-- ==== Sys2Proof/Tests/Slice0.lean ====
section
/-! SUPPORT. The model's own tests: ill-formed commands, words written out from 30_encoding.md, one step of each command
with results from 95_test_vectors.md, and a witness for the hypotheses of each statement. -/

namespace Sys2Proof.Tests

set_option Elab.async false

open Sys2Proof Sys2Proof.Machine

/-! ## Ill-formed commands are refused (30_encoding.md R80) -/

theorem test_word_bit_8_is_ill_formed : Command.wordOk ⟨0x00000120#32, 0#32⟩ = false := by decide
theorem test_word_bit_31_is_ill_formed : Command.wordOk ⟨0x80000001#32, 0#32⟩ = false := by decide
theorem test_opcode_00_is_ill_formed : Command.opcodeOk ⟨0x00000000#32, 0#32⟩ = false := by decide
theorem test_opcode_26_is_ill_formed : Command.opcodeOk ⟨0x00000026#32, 0#32⟩ = false := by decide
theorem test_bit_operand_2_is_ill_formed : Command.argOk ⟨0x00000011#32, 2#32⟩ = false := by decide
theorem test_byte_operand_100_is_ill_formed : Command.argOk ⟨0x00000040#32, 0x100#32⟩ = false := by decide
theorem test_sym_operand_200_is_ill_formed : Command.argOk ⟨0x00000041#32, 0x200#32⟩ = false := by decide
theorem test_symidx_operand_bit_24_is_ill_formed : Command.argOk ⟨0x00000042#32, 0x01000061#32⟩ = false := by decide
theorem test_ill_formed_is_rejected_by_name :
    decode ⟨0x00000120#32, 0#32⟩ = .reject .reservedWordBits ∧ decode ⟨0#32, 0#32⟩ = .reject .unknownOpcode ∧
      decode ⟨0x00000042#32, 0x00000200#32⟩ = .reject .reservedArgBits := by decide

/-! ## Words written out bit by bit (30_encoding.md R79, R81 to R87, R95) -/

/-- CLEAR, OPC 0x01. -/
theorem test_decode_clear : decode ⟨0b00000000000000000000000000000001#32, 0#32⟩ = .instr .clear := by decide
/-- BB_APPEND 1, OPC 0x11, A[0] = 1. -/
theorem test_decode_bb_append :
    decode ⟨0b00000000000000000000000000010001#32, 0b1#32⟩ = .instr (.bbAppend true) := by decide
/-- E_HEADER, OPC 0x23; format N ignores ARG. -/
theorem test_decode_e_header :
    decode ⟨0b00000000000000000000000000100011#32, 0xFFFFFFFF#32⟩ = .instr .eHeader := by decide
/-- D_PAYLOAD, OPC 0x31. -/
theorem test_decode_d_payload : decode ⟨0b00000000000000000000000000110001#32, 0#32⟩ = .instr .dPayload := by decide
/-- FREQ_READ 0xFF, OPC 0x40, A[7:0]. -/
theorem test_decode_freq_read :
    decode ⟨0b00000000000000000000000001000000#32, 0b11111111#32⟩ = .instr (.freqRead 0xFF#8) := by decide
/-- CW_LEN 256 and 511, OPC 0x41, A[8:0]. -/
theorem test_decode_cw_len :
    decode ⟨0b00000000000000000000000001000001#32, 0b100000000#32⟩ = .instr (.cwLen 256#9) ∧
      decode ⟨0b00000000000000000000000001000001#32, 0b111111111#32⟩ = .instr (.cwLen 511#9) := by decide
/-- CW_BIT symbol 0x100, bit 0x80: OPC 0x42, A[8:0] the symbol and A[23:16] the index. -/
theorem test_decode_cw_bit :
    decode ⟨0b00000000000000000000000001000010#32, 0b00000000100000000000000100000000#32⟩ =
      .instr (.cwBit 0x100#9 0x80#8) := by decide
theorem test_table_word : decodeTableWord 32 0x2F = some .encode ∧ decodeTableWord 32 0x26 = none := by decide

/-! ## Small states -/

/-- The reset state in an operation state, with a source. -/
def start (o : OpState) (bs : List Byte) : State :=
  { State.reset with opstate := o, dev := { State.reset.dev with src := { bytes := bs, pos := 0 } } }

/-- The reset state with bits in the buffer. -/
def bits (bs : List Bool) : State := { State.reset with bb := { content := bs, stale := [] } }

/-- I5(EOS, a), the tree of `aaaa` (95_test_vectors.md T3). -/
def aTree : Node := .internal (some 5) (.leaf .eos (some 1)) (.leaf (.byte 0x61#8) (some 4))

/-- `aaaa`. -/
def aaaa : List Byte := [0x61#8, 0x61#8, 0x61#8, 0x61#8]

/-- The stream of `aaaa` (E2). -/
def aStream : List Byte := [0x73#8, 0x0F#8, 0x80#8]

/-- `aaaa` counted, with its tree and table, before the step that starts in `o`. -/
def encoding (o : OpState) (bs : List Byte) : State :=
  { start o bs with freq := countsOf aaaa, n1 := 4, root := aTree, nodeCount := 3, cw := tableOf aTree }

/-- The header of `aaaa` parsed: 13 bits, so 3 bits of the second byte are left. -/
def parsed (bs : List Byte) : State :=
  { start .dHeaderParsed bs with
    root := aTree.bare, nodeCount := 3, dcur := 0x0F#8, dcnt := 3, dbits := 13#32
    dev := { State.reset.dev with src := { bytes := bs, pos := 2 } } }

/-- A smaller HCORE: P_W = 9, P_BB_CAP = 8. -/
def tiny : Params := { pW := 9, bbCap := 8, nodeCap := 513, base := 0x100 }

/-- What a step leaves, if it ends in a next state. -/
def after {α : Type} (o : Host.Outcome State Fault Refusal) (f : State → α) : Option α :=
  match o with
  | .next t => some (f t)
  | .fault _ => none
  | .refused _ => none

/-- RESULT and STATUS (10_state.md R20). -/
def ending (s : State) : Word × Word := (s.result, s.status)

/-! ## One step of each command -/

/-- 46_control.md R149. -/
theorem test_clear :
    after (exec .clear { start .failed [] with operr := .ioError, overrun := true }) (fun t => (ending t, t.busy)) =
      some ((0#32, 0#32), false) := by decide +kernel
/-- B16, B17. -/
theorem test_bb_clear : after (exec .bbClear (bits [true, false, true])) (fun t => t.bb.content) = some [] := by
  decide +kernel
/-- B2. -/
theorem test_bb_append :
    after (exec (.bbAppend false) (bits [true])) (fun t => (ending t, t.bb.content)) =
      some ((0#32, 0#32), [true, false]) := by decide +kernel
/-- B20: a direct error, OPSTATE unchanged. -/
theorem test_bb_append_full :
    after (exec (.bbAppend true) { bits [true, true, true, true, true, true, true, true] with cfg := tiny }) ending =
      some (0#32, 0x42#32) := by decide +kernel
/-- B11. -/
theorem test_bb_remove_last :
    after (exec .bbRemoveLast (bits [true, false, true])) (fun t => t.bb.content) = some [true, false] := by decide +kernel
/-- B6. -/
theorem test_bb_get : after (exec (.bbGet 2#32) (bits [true, false, true])) ending = some (1#32, 0#32) := by
  decide +kernel
/-- B7. -/
theorem test_bb_get_bounds : after (exec (.bbGet 3#32) (bits [true, false, true])) ending = some (0#32, 0x52#32) := by
  decide +kernel
/-- B9. -/
theorem test_bb_read_byte : after (exec (.bbReadByte 0#32) (bits [true, false, true])) ending = some (0xA0#32, 0#32) := by
  decide +kernel
/-- B10. -/
theorem test_bb_read_byte_bounds :
    after (exec (.bbReadByte 1#32) (bits [true, false, true])) ending = some (0#32, 0x52#32) := by decide +kernel
/-- T3. -/
theorem test_e_count :
    after (exec .eCount (start .idle aaaa)) (fun t => (ending t, freqAt t.freq 0x61#8)) =
      some ((4#32, 0x100#32), 4) := by decide +kernel
/-- T3, E2. -/
theorem test_e_build :
    after (exec .eBuild (encoding .eFreqCounted aaaa)) (fun t => (ending t, t.root)) =
      some ((5#32, 0x200#32), aTree) := by decide +kernel
/-- X6. -/
theorem test_e_build_out_of_sequence : after (exec .eBuild (start .idle [])) ending = some (0#32, 0x72#32) := by
  decide +kernel
/-- W3. -/
theorem test_e_table :
    after (exec .eTable (encoding .eTreeBuilt aaaa)) (fun t => (ending t, cwAt t.cw (.byte 0x61#8), cwAt t.cw .eos)) =
      some ((2#32, 0x300#32), some [true], some [false]) := by decide +kernel
/-- H3. -/
theorem test_e_header :
    after (exec .eHeader (encoding .eTableBuilt aaaa)) (fun t => (ending t, t.bb.content)) =
      some ((13#32, 0x400#32), [false, true, true, true, false, false, true, true, false, false, false, false, true]) := by
  decide +kernel
/-- X1. -/
theorem test_e_header_full :
    after (exec .eHeader { encoding .eTableBuilt aaaa with cfg := tiny }) (fun t => (ending t, t.bb.content)) =
      some ((0#32, 0x4F42#32), [false, true, true, true, false, false, true, true]) := by decide +kernel
/-- E2, the payload alone. -/
theorem test_e_payload :
    after (exec .ePayload (encoding .eHeaderWritten aaaa)) (fun t => (ending t, t.bb.content)) =
      some ((5#32, 0x500#32), [true, true, true, true, false]) := by decide +kernel
/-- X2. -/
theorem test_e_payload_changed_source :
    after (exec .ePayload (encoding .eHeaderWritten [0x61#8, 0x61#8, 0x61#8, 0x62#8])) (fun t => (ending t, t.bb.content)) =
      some ((0#32, 0x9F92#32), [true, true, true]) := by decide +kernel
/-- 44_encoder.md R134: three bits are one byte. -/
theorem test_e_flush :
    after (exec .eFlush { bits [true, false, true] with opstate := .ePayloadWritten }) (fun t => (ending t, t.dev.sink)) =
      some ((1#32, 0x600#32), { bytes := [0xA0#8], flushes := 1 }) := by decide +kernel
/-- X7, a failing first write. -/
theorem test_e_flush_fails :
    after (exec .eFlush { bits [true] with opstate := .ePayloadWritten, dev := { State.reset.dev with draws := [⟨true, none⟩] } })
      (fun t => (ending t, t.dev.sink)) = some ((0#32, 0x1F12#32), { bytes := [], flushes := 0 }) := by decide +kernel
/-- E2. -/
theorem test_encode :
    after (exec .encode (start .idle aaaa)) (fun t => (ending t, t.dev.sink)) =
      some ((3#32, 0x600#32), { bytes := aStream, flushes := 1 }) := by decide +kernel
/-- The header of E2, read back. -/
theorem test_d_header :
    after (exec .dHeader (start .idle aStream)) (fun t => (ending t, t.root, t.dev.src.pos)) =
      some ((13#32, 0x700#32), aTree.bare, 2) := by decide +kernel
/-- A byte leaf as root is refused (45_decoder.md R142). -/
theorem test_d_header_byte_leaf :
    after (exec .dHeader (start .idle [0x80#8, 0x00#8])) ending = some (0#32, 0x2F22#32) := by decide +kernel
/-- The payload of E2. -/
theorem test_d_payload :
    after (exec .dPayload (parsed aStream)) (fun t => (ending t, t.dev.sink.bytes)) =
      some ((4#32, 0x800#32), aaaa) := by decide +kernel
/-- A source that ends inside the payload (45_decoder.md R143): three bits are three `a`. -/
theorem test_d_payload_truncated :
    after (exec .dPayload (parsed [0x73#8, 0x0F#8])) (fun t => (ending t, t.dev.sink.bytes)) =
      some ((0#32, 0x3F32#32), [0x61#8, 0x61#8, 0x61#8]) := by decide +kernel
/-- 45_decoder.md R144. -/
theorem test_d_finish :
    after (exec .dFinish { start .dPayloadDecoded [] with dout := 4#32 }) (fun t => (ending t, t.dev.sink.flushes)) =
      some ((4#32, 0x900#32), 1) := by decide +kernel
/-- E2 decoded. -/
theorem test_decode :
    after (exec .decode (start .idle aStream)) (fun t => (ending t, t.dev.sink)) =
      some ((4#32, 0x900#32), { bytes := aaaa, flushes := 1 }) := by decide +kernel
/-- T10, T11. -/
theorem test_freq_read :
    after (exec (.freqRead 0x61#8) (encoding .eFreqCounted aaaa)) (·.result) = some 4#32 ∧
      after (exec (.freqRead 0x62#8) (encoding .eFreqCounted aaaa)) (·.result) = some 0#32 := by decide +kernel
/-- T12. -/
theorem test_freq_read_in_idle : after (exec (.freqRead 0x61#8) (start .idle aaaa)) ending = some (0#32, 0x72#32) := by
  decide +kernel
/-- W10, W11, W12. -/
theorem test_cw_len :
    after (exec (.cwLen 0x61#9) (encoding .eTableBuilt aaaa)) (·.result) = some 0x80000001#32 ∧
      after (exec (.cwLen 256#9) (encoding .eTableBuilt aaaa)) (·.result) = some 0x80000001#32 ∧
      after (exec (.cwLen 0x62#9) (encoding .eTableBuilt aaaa)) (·.result) = some 0#32 := by decide +kernel
/-- W18. -/
theorem test_cw_len_bounds : after (exec (.cwLen 257#9) (encoding .eTableBuilt aaaa)) ending = some (0#32, 0x352#32) := by
  decide +kernel
/-- W3: `a` is `1`, EOS is `0`. -/
theorem test_cw_bit :
    after (exec (.cwBit 0x61#9 0#8) (encoding .eTableBuilt aaaa)) (·.result) = some 1#32 ∧
      after (exec (.cwBit 256#9 0#8) (encoding .eTableBuilt aaaa)) (·.result) = some 0#32 := by decide +kernel
/-- As W17: one bit beyond the codeword. -/
theorem test_cw_bit_bounds :
    after (exec (.cwBit 0x61#9 1#8) (encoding .eTableBuilt aaaa)) ending = some (0#32, 0x352#32) := by decide +kernel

==*==

Action item. Look over the entries above and count the lines where the word "step" appears, then report only that count.

Solution to this problem. 4